Stored items:

def classify (win : CohWin) (p : Packet) : CohClass :=
  let i := intentOf p
  if p.opc ≠ 0 then .w i
  else match requester p with
    | none => .ur
    | some a =>
      if i = 0 ∨ ¬ canCache win a then .ur
      else if win.rw.getLsbD a.toNat ∧ 2 ≤ i then .crA
      else .crS

/-! ### Entries (R370, R374, R375) -/

def dirEntry (s : State) (l : Nat) : DirEntry := tget DirEntry.invalid s.dir.entries l
def hasEntry (s : State) (l : Nat) : Bool := (tfind s.dir.entries l).isSome
def setEntry (s : State) (l : Nat) (f : DirEntry → DirEntry) : State :=
  s.setDir (fun d => { d with entries := tmod DirEntry.invalid d.entries l f })

/-- Leaves an entry in a state, or without an entry in I; a way reserved for a BUSY line stays. -/
def putEntry (s : State) (l : Nat) (e : DirEntry) : State :=
  s.setDir (fun d => { d with entries := if e.state = 0 ∧ ¬ e.busy then tdel d.entries l else tput d.entries l e })

/-- The set of a line: SA[25:6] xor SA[45:26]. -/
def dirSet (l : Nat) : Nat := (l % 2 ^ 20) ^^^ (l / 2 ^ 20 % 2 ^ 20)

/-- A way for a line that has none: a free one, or the first in the set's round-robin order that is neither BUSY nor
in O, with the line that it holds; none when every way is BUSY or in O. -/
def wayFor (s : State) (l : Nat) : Option (Option Nat × Nat) :=
  let here := s.dir.entries.filter (fun e => dirSet e.1 = dirSet l)
  match (List.range 16).find? (fun w => here.all (fun e => e.2.way ≠ w)) with
  | some w => some (none, w)
  | none =>
    let r := tget 0 s.dir.rr (dirSet l)
    ((List.range 16).map (fun i => (r + i) % 16)).findSome? (fun w =>
      (here.find? (fun e => e.2.way = w ∧ e.2.busy = false ∧ e.2.state ≠ 3)).map (fun e => (some e.1, w)))

/-- Adds a sharer; the fifth pointer sets BCAST and keeps only the owner in O. -/
def addSharer (e : DirEntry) (a : BitVec 10) : DirEntry :=
  if e.bcast || e.ptrs.contains a then e
  else if e.ptrs.length < 4 then { e with ptrs := e.ptrs ++ [a] }
  else { e with bcast := true, ptrs := if e.state = 3 then e.ptrs.take 1 else [] }

/-- The agents of a window that may cache lines. -/
def cachers (w : CohWin) : List (BitVec 10) :=
  ((List.range 1024).filter (fun a => w.cache.getLsbD a)).map (BitVec.ofNat 10)

/-- Whom an INVALIDATE of a line in S or O reaches, one agent excepted. -/
def sharersOf (win : Option CohWin) (e : DirEntry) (but : Option (BitVec 10)) : List (BitVec 10) :=
  (if e.bcast then (win.map cachers).getD [] else e.ptrs).filter (fun a => some a ≠ but)

/-! ### Forfeits (R382) -/

/-- A line is forfeited: listed, or its block marked when the list is full. -/
def forfeitLine (s : State) (l : Nat) (agent : BitVec 10) : State :=
  let s := logErr s pDIR 1 { status := stForfeit, kind := 2, addr := 64 * tweakOf s.store l, agent := some agent }
  if s.dir.forfeits.contains l then s
  else if s.dir.forfeits.length < 65536 then s.setDir (fun d => { d with forfeits := setInsert d.forfeits l })
  else logEvt (blockSet s (l / 1024) (fun b => { b with forfeit := true })) pDIR 1

/-! ### Dirty data -/

/-- The twins of lines that the directory writes back, for which nobody waits. -/
def twinLines (s : State) (p : Packet) (l : Nat) : State :=
  let peers := twinPeers s (64 * l)
  if peers = [] then s
  else
    let id := s.store.nextTwin
    let s := s.setStore (fun st => { st with nextTwin := id + 1, twins := st.twins ++
      [{ id := id, reqs := [], open_ := peers.length, bad := 0 }] })
    peers.foldl (fun s a => bump (sendNew s (twinPacket s p a l 1) (.twin id)) (rk pPLC 0x220) 48 1) s

/-- A SNOOP or DEPOSIT of this home about one line. -/
def dirPacket (s : State) (opc : Nat) (agent : BitVec 10) (part : BitVec 6) (l : Nat) (arg : W32) (d : List Byte) :
    Packet :=
  { opc := BitVec.ofNat 4 opc, cls := 2, dl := false, dst := agent, src := s.xbar.agentId, part := part, epoch := 0,
    len := BitVec.ofNat 8 (d.length / 32), ekind := 0, eidx := 0, seq := 0, ctx := 0, status := 0, xl := true,
    nocomb := false, jc := false, addr := BitVec.ofNat 57 (64 * tweakOf s.store l), coh := false, mir := false,
    key := 0, cen := false, cunit := false, counter := 0, arg := arg, rsvd := false, payload := d }

/-- Dirty data is applied at the tier under the key slot of the entry. A LOST block keeps its data and the failure is
recorded. -/
def dirtyWrite (s : State) (l : Nat) (v : W512) : State :=
  let e := dirEntry s l
  let b := l / 1024
  let p := dirPacket s 1 s.xbar.agentId e.part l 0 []
  if (blockGet s b).lost then logRecord s pDIR (packetFail p stLost)
  else
    let s := (promoteNow s b).getD s
    twinLines (staleShadow (lineWrite (countAccess s b) e.key l v) b) p l

/-! ### Snoops toward hosts (R376, R380) -/

abbrev bisnpMax : Nat := 1024

/-- The line of this home that a snoop of its own names. -/
def homeLine (s : State) (p : Packet) : Nat := match homeOffset s p.addr.toNat with | .ok o => o / 64 | .error _ => 0

/-- A snoop toward this controller's own host: it becomes a BISnp, or is answered at once when the host is dead. The
answer goes to the directory here or to the home that asked. -/
def hostSnoop (s : State) (p : Packet) : State :=
  let line := p.addr.toNat / 64
  if s.host.dead then
    if p.src = s.xbar.agentId then
      s.setDir (fun d => { d with answers := d.answers ++ [(homeLine s p, p.dst, stTargetDead, [])] })
    else logRecord (answer s p stTargetDead []) pHOST (packetFail p stTargetDead)
  else
    let inv := p.arg.toNat % 2 = 0
    let s' := s.setHost (fun h => { h with bisnp := h.bisnp ++ [(line, decide inv, p)] })
    if s.host.bisnp.length < bisnpMax then emit s' (.bisnp inv line) else s'

/-- Sends one snoop of this home about a line. -/
def sendSnoop (s : State) (l : Nat) (agent : BitVec 10) (inv : Bool) (part : BitVec 6) : State :=
  let p := dirPacket s 8 agent part l (if inv then 0 else 1) []
  let s := bump s (rk pDIR 0x168) 32 1
  if isLocal s agent then hostSnoop s p else sendNew s p (.snoop l agent)

/-! ### Transactions (R372) -/

/-- What a line asks for: to wait, or its snoops (INVALIDATE or RECALL_SHARED), and whether they are a broadcast. -/
inductive LineNeed where
  | wait
  | go (inv : Bool) (dests : List (BitVec 10)) (bcast : Bool)
deriving DecidableEq, Repr

def lineNeed (win : Option CohWin) (e : DirEntry) (c : CohClass) (r : Option (BitVec 10)) : LineNeed :=
  let reads := c = .ur ∨ c = .crS
  match e.state.toNat with
  | 1 => if reads then .go true [] false else .go true (sharersOf win e r) e.bcast
  | 2 => if r.isSome ∧ e.ptrs.head? = r then .go true [] false
         else if reads then .go false e.ptrs false else .go true e.ptrs false
  | 3 => if reads then .go true [] false else .wait
  | _ => .go true [] false

/-- An entry with one holder. -/
def heldBy1 (e : DirEntry) (st : BitVec 3) (a : BitVec 10) : DirEntry :=
  { e with state := st, bcast := false, ptrs := [a] }

def entryI (e : DirEntry) : DirEntry := { e with state := 0, bcast := false, ptrs := [] }

/-- "By the writer's intent". -/
def byIntent (e : DirEntry) (win : Option CohWin) (i : Nat) (r : Option (BitVec 10)) : DirEntry :=
  match r with
  | some a =>
    if i = 1 ∧ (win.map (canCache · a)).getD false then heldBy1 e 1 a
    else if i = 2 ∧ (win.map (canCache · a)).getD false then heldBy1 e 2 a
    else entryI e
  | none => entryI e

/-- A line's next state from I or from its own owner. -/
def freshNext (e : DirEntry) (win : Option CohWin) (c : CohClass) (r : Option (BitVec 10)) : DirEntry :=
  match c, r with
  | .crS, some a => heldBy1 e 1 a
  | .crA, some a => heldBy1 e 2 a
  | .w i, _ => byIntent e win i r
  | _, _ => entryI e

/-- The next state of a line whose transaction succeeds: `buf` says that its dirty data waits in the line buffer,
`lost` that its owner failed. -/
def nextEntry (e : DirEntry) (win : Option CohWin) (c : CohClass) (r : Option (BitVec 10)) (buf lost : Bool) :
    DirEntry :=
  let plus (e : DirEntry) : DirEntry := if c = .crS then (r.map (addSharer e)).getD e else e
  let reads := c = .ur ∨ c = .crS
  if lost then entryI e
  else match e.state.toNat with
  | 1 => if reads then plus e else freshNext e win c r
  | 2 => if r.isSome ∧ e.ptrs.head? = r then freshNext e win c r
         else if reads then plus { e with state := if buf then 3 else 1, bcast := false } else freshNext e win c r
  | 3 => if reads then plus e else e
  | _ => freshNext e win c r

/-- The next state of a line whose request ends without effect: the snoops have happened, the requester gains
nothing. -/
def failedEntry (e : DirEntry) (c : CohClass) (r : Option (BitVec 10)) (buf lost : Bool) : DirEntry :=
  let reads := c = .ur ∨ c = .crS
  if lost then entryI e
  else match e.state.toNat with
  | 1 => if reads then e
         else match r with
           | some a => if e.ptrs.contains a || e.bcast then heldBy1 e 1 a else entryI e
           | none => entryI e
  | 2 => if r.isSome ∧ e.ptrs.head? = r then e
         else if reads then { e with state := if buf then 3 else 1, bcast := false } else entryI e
  | 3 => e
  | _ => entryI e

def addTxn (s : State) (t : DirTxn) : State := s.setDir (fun d => { d with txns := d.txns ++ [t] })

/-- A line in a transaction, or named by a request that waits before this one. -/
def lineBusy (s : State) (l : Nat) : Bool :=
  s.dir.txns.any (fun t => t.lines.contains l || t.alloc.any (fun a => a.2.1 == some l)) ||
  s.dir.waiting.any (fun w => (linesOf w.2 (packetBytes w.1.pkt)).contains l)

def markBusy (s : State) (l : Nat) (b : Bool) : State :=
  if hasEntry s l then setEntry s l (fun e => { e with busy := b }) else s

/-- Reserves a way, and sends the INVALIDATEs of the line that leaves it: who must answer. -/
def takeWay (s : State) (a : Nat × Option Nat × Nat) : List (Nat × BitVec 10) × State :=
  match a.2.1 with
  | none => ([], putEntry s a.1 { DirEntry.invalid with busy := true, way := a.2.2 })
  | some v =>
    let e := dirEntry s v
    let dests := sharersOf (cohWindowOf s v) e none
    let s := markBusy (s.setDir (fun d => { d with rr := tput d.rr (dirSet v) ((a.2.2 + 1) % 16) })) v true
    let s := if dests = [] then s else bump s (rk pDIR 0x178) 32 1
    let s := if e.bcast then bump s (rk pDIR 0x170) 32 1 else s
    (dests.map (fun x => (v, x)), dests.foldl (fun s x => sendSnoop s v x true e.part) s)

/-- The deposit rule of a line (R378): its target. -/
def depositRule (s : State) (l : Nat) : Option (BitVec 10) :=
  (List.range 64).findSome? (fun i =>
    let b := (tget 0 s.dir.depBase i).toNat
    let n := bits (tget 0 s.dir.depLen i).toNat 16 34 * 65536
    let lo := bits b 16 34 * 65536
    if bit b 63 ∧ lo ≤ 64 * l ∧ 64 * l < lo + n then some (BitVec.ofNat 10 (bits (tget 0 s.dir.depTarget i).toNat 0 10))
    else none)

/-- After a write by an engine of this controller: the hint of a line that is now in I. -/
def depositHint (s : State) (p : Packet) (l : Nat) : State :=
  if p.src ≠ s.xbar.agentId ∨ p.ekind = 0 ∨ hasEntry s l then s
  else match depositRule s l, cohWindowOf s l with
    | some a, some win =>
      if !canCache win a then s
      else if isHostAgent s a then bump s (rk pDIR 0x188) 32 1
      else match wayFor s l with
        | none => s
        | some (v, w) =>
          let (wait, s) := takeWay s (l, v, w)
          let q := dirPacket s 0xA a p.part l 0 (bytesOf (lineRead s p.key l))
          let id := s.dir.nextTxn
          let s := addTxn (s.setDir (fun d => { d with nextTxn := id + 1 }))
            { id := id, req := none, lines := [l], waitFor := (l, a) :: wait, dirty := [], lost := [],
              alloc := [(l, v, w)], sweep := none, deposit := some a, took := false }
          sendNew (setEntry s l (fun e => { e with key := p.key, part := p.part })) q (.deposit l a)
    | _, _ => s

/-- What a read returns: the line buffer's data where a line has some. -/
def cohRead (s : State) (p : Packet) (off : Nat) : List Byte :=
  ((linesOf off (packetBytes p)).map (fun l =>
    match s.dir.lineBuf.find? (·.1 = l) with
    | some (_, v) => bytesOf v
    | none => bytesOf (lineRead s p.key l))).flatten

/-- A running sweep acts on an entry whose transaction has ended, or that it walks (R381). -/
def sweepEntry (s : State) (a : BitVec 10) (remove : Bool) (l : Nat) : State :=
  let e := dirEntry s l
  let named := e.ptrs.contains a
  if e.busy || !hasEntry s l then s
  else if remove then
    if named || e.bcast then
      let id := s.dir.nextTxn
      let s := addTxn (s.setDir (fun d => { d with nextTxn := id + 1 }))
        { id := id, req := none, lines := [l], waitFor := [(l, a)], dirty := [], lost := [], alloc := [],
          sweep := some a, deposit := none, took := false }
      sendSnoop (markBusy s l true) l a true e.part
    else s
  else if e.state = 2 then
    if named then forfeitLine (putEntry s l (entryI e)) l a else s
  else if named then
    let e' := { e with ptrs := e.ptrs.filter (· ≠ a) }
    putEntry s l (if e'.ptrs = [] ∧ ¬ e'.bcast ∧ e'.state = 1 then entryI e' else e')
  else s

/-- A running sweep acts on the lines of a transaction that has ended. -/
def sweepAfter (s : State) (ls : List Nat) (own : Bool) : State :=
  match s.dir.sweep with
  | some w => if own then s else ls.foldl (fun s l => sweepEntry s w.agent w.remove l) s
  | none => s
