def execInvalidate (port : Nat) (p : Packet) (s : State) : Host.Outcome State Fault Refusal :=
  onOk (portOk port && p.ok) (if p.opc == 8 && p.arg == 0 then arriveSnoop s port p else s)
def execRecallShared (port : Nat) (p : Packet) (s : State) : Host.Outcome State Fault Refusal :=
  onOk (portOk port && p.ok) (if p.opc == 8 && p.arg == 1 then arriveSnoop s port p else s)

/-! ### Responses (R130, R138, R153) -/

/-- A commit changes the primary port of an agent that an admitted plan's route references name (09 R269). -/
def routeChanged (s : State) : Bool :=
  s.plans.any (fun e => e.2.routes.any (fun r =>
    let a := BitVec.ofNat 10 (bits r.toNat 0 10)
    (routeGet s.xbar.routeCur a).toNat % 16 != (routeGet s.xbar.routeOther a).toNat % 16))

/-- Commits a prepared epoch: the banks swap, and requests sent before are the old epoch's (R136). -/
def commitEpoch (s : State) : State :=
  let s := if routeChanged s then logEvt s pPLAN 0 else s
  s.setXbar (fun x => { x with
    routeCur := x.routeOther, routeOther := x.routeCur, epochCur := x.epochOther,
    epochOther := x.epochCur, otherState := 2, otherFrozen := true, prepared := false, drained := false, preparedBy := [],
    tx := x.tx.map (fun e => (e.1, { e.2 with pkts := e.2.pkts.map (fun u => { u with oldEpoch := true }) })) })

/-- The old epoch's requests reach zero (R136, step 4). -/
def noteDrained (s : State) : State :=
  if s.xbar.otherState = 2 ∧ ¬ s.xbar.drained ∧ s.xbar.tx.all (fun e => e.2.pkts.all (fun u => !u.oldEpoch)) then
    logEvt (s.setXbar (fun x => { x with drained := true })) pXBAR 1
  else s

/-- Sends an unfinished packet again with the current epoch and the same SEQ. -/
def resend (s : State) (a : BitVec 10) (u : Unfinished) : State :=
  let p := { u.pkt with epoch := s.xbar.epochCur }
  let s := setTx s a (fun t => { t with pkts := t.pkts.map (fun v =>
    if v.pkt.seq = u.pkt.seq then { v with pkt := p, resends := v.resends + 1, noRoute := false, oldEpoch := false }
    else v) })
  transmit s p

/-- Accelerators attached to this controller: agents that the current bank sends to a port, which are no controller. -/
def attached (s : State) : List (BitVec 10) :=
  ((s.work.comps.map (fun c => c.2.accels.map (·.agent))).flatten.filter (fun a =>
    decide (routeGet s.xbar.routeCur a % 16 < 10) && (routeGet s.xbar.routeCur a).getLsbD 12)).dedup

/-- Passes a step of an epoch change to the attached accelerators. -/
def passEpoch (s : State) (step : Nat) (e : Byte) : State :=
  (attached s).foldl (fun s a => sendCtl s (mkCtl s 8 a 0 (step + 256 * e.toNat))) s

/-- A prepared source that receives STALE_EPOCH commits, and passes the step on as it passes every step (R136, R138). -/
def commitStale (s : State) : State :=
  if s.xbar.otherState = 1 ∧ s.xbar.otherFrozen ∧ s.xbar.prepared then passEpoch (commitEpoch s) 3 s.xbar.epochOther
  else s

/-- A source that receives STALE_EPOCH: a prepared one commits; the packet is sent again at once (R138). -/
def staleAnswer (s : State) (a : BitVec 10) (u : Unfinished) : State :=
  let s := commitStale s
  noteDrained (resend (bump s (rk pXBAR 0x150) 32 1) a u)

def orphan (s : State) : State := bump s (rk pXBAR 0x160) 32 1

/-- A packet of this controller completes with an answer from its destination. -/
def answered (s : State) (a : BitVec 10) (u : Unfinished) (st : Status) (data : List Byte) : State :=
  let s := (takeUnfinished s a u.pkt.seq).2
  let s := if st = stReplayExpired then logErr s pXBAR 4 (packetFail u.pkt st) else s
  noteDrained (finishSource s u st data (st == stReplayExpired))

/-- A response packet for this controller: matched by SRC and SEQ, or counted as an orphan. -/
def arriveResponse (s : State) (n : Nat) (p : Packet) (req : Nat) : State :=
  if !portData s n || !(p.dst == s.xbar.agentId) then s
  else
    let s := takeIn s n p
    match (txStream s p.src).pkts.find? (fun u => u.pkt.seq == p.seq && u.pkt.opc.toNat == req) with
    | none => orphan s
    | some u =>
      if p.opc = 7 ∧ p.status = stStaleEpoch then staleAnswer s p.src u
      else answered s p.src u (if p.opc = 7 then p.status else 0) p.payload

def execReadRsp (port : Nat) (p : Packet) (s : State) : Host.Outcome State Fault Refusal :=
  onOk (portOk port && p.ok) (if p.opc == 5 then arriveResponse s port p 0 else s)
def execAtomicRsp (port : Nat) (p : Packet) (s : State) : Host.Outcome State Fault Refusal :=
  onOk (portOk port && p.ok) (if p.opc == 6 then arriveResponse s port p 4 else s)
def execErrRsp (port : Nat) (p : Packet) (s : State) : Host.Outcome State Fault Refusal :=
  onOk (portOk port && p.ok) (if p.opc == 7 then arriveResponse s port p (p.arg.toNat % 16) else s)
/-- A snoop answer: dirty data with DIRTY set, nothing otherwise (R152). -/
def execSnoopRsp (port : Nat) (p : Packet) (s : State) : Host.Outcome State Fault Refusal :=
  onOk (portOk port && p.ok) (if p.opc == 9 then
    arriveResponse s port { p with payload := if p.arg.getLsbD 0 then p.payload else [] } 8 else s)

**TO DO**
Your answer must be the data above, copied exactly from its first line through the line containing "def wayFor (s", and nothing more.

**YOUR SOLUTION**
def classify (win : CohWin) (p : Packet) : CohClass :=
  let i := intentOf p
  if p.opc ≠ 0 then .w i
  else match requester p with
    | none => .ur
    | some a =>
      if i = 0 ∨ ¬ canCache win a then .ur
      else if win.rw.getLsbD a.toNat ∧ 2 ≤ i then .crA
      else .crS

/-! ### Entries (R370, R374, R375) -/

def dirEntry (s : State) (l : Nat) : DirEntry := tget DirEntry.invalid s.dir.entries l
def hasEntry (s : State) (l : Nat) : Bool := (tfind s.dir.entries l).isSome
def setEntry (s : State) (l : Nat) (f : DirEntry → DirEntry) : State :=
  s.setDir (fun d => { d with entries := tmod DirEntry.invalid d.entries l f })

/-- Leaves an entry in a state, or without an entry in I; a way reserved for a BUSY line stays. -/
def putEntry (s : State) (l : Nat) (e : DirEntry) : State :=
  s.setDir (fun d => { d with entries := if e.state = 0 ∧ ¬ e.busy then tdel d.entries l else tput d.entries l e })

/-- The set of a line: SA[25:6] xor SA[45:26]. -/
def dirSet (l : Nat) : Nat := (l % 2 ^ 20) ^^^ (l / 2 ^ 20 % 2 ^ 20)

/-- A way for a line that has none: a free one, or the first in the set's round-robin order that is neither BUSY nor
in O, with the line that it holds; none when every way is BUSY or in O. -/
def wayFor (s : State) (l : Nat) : Option (Option Nat × Nat) :=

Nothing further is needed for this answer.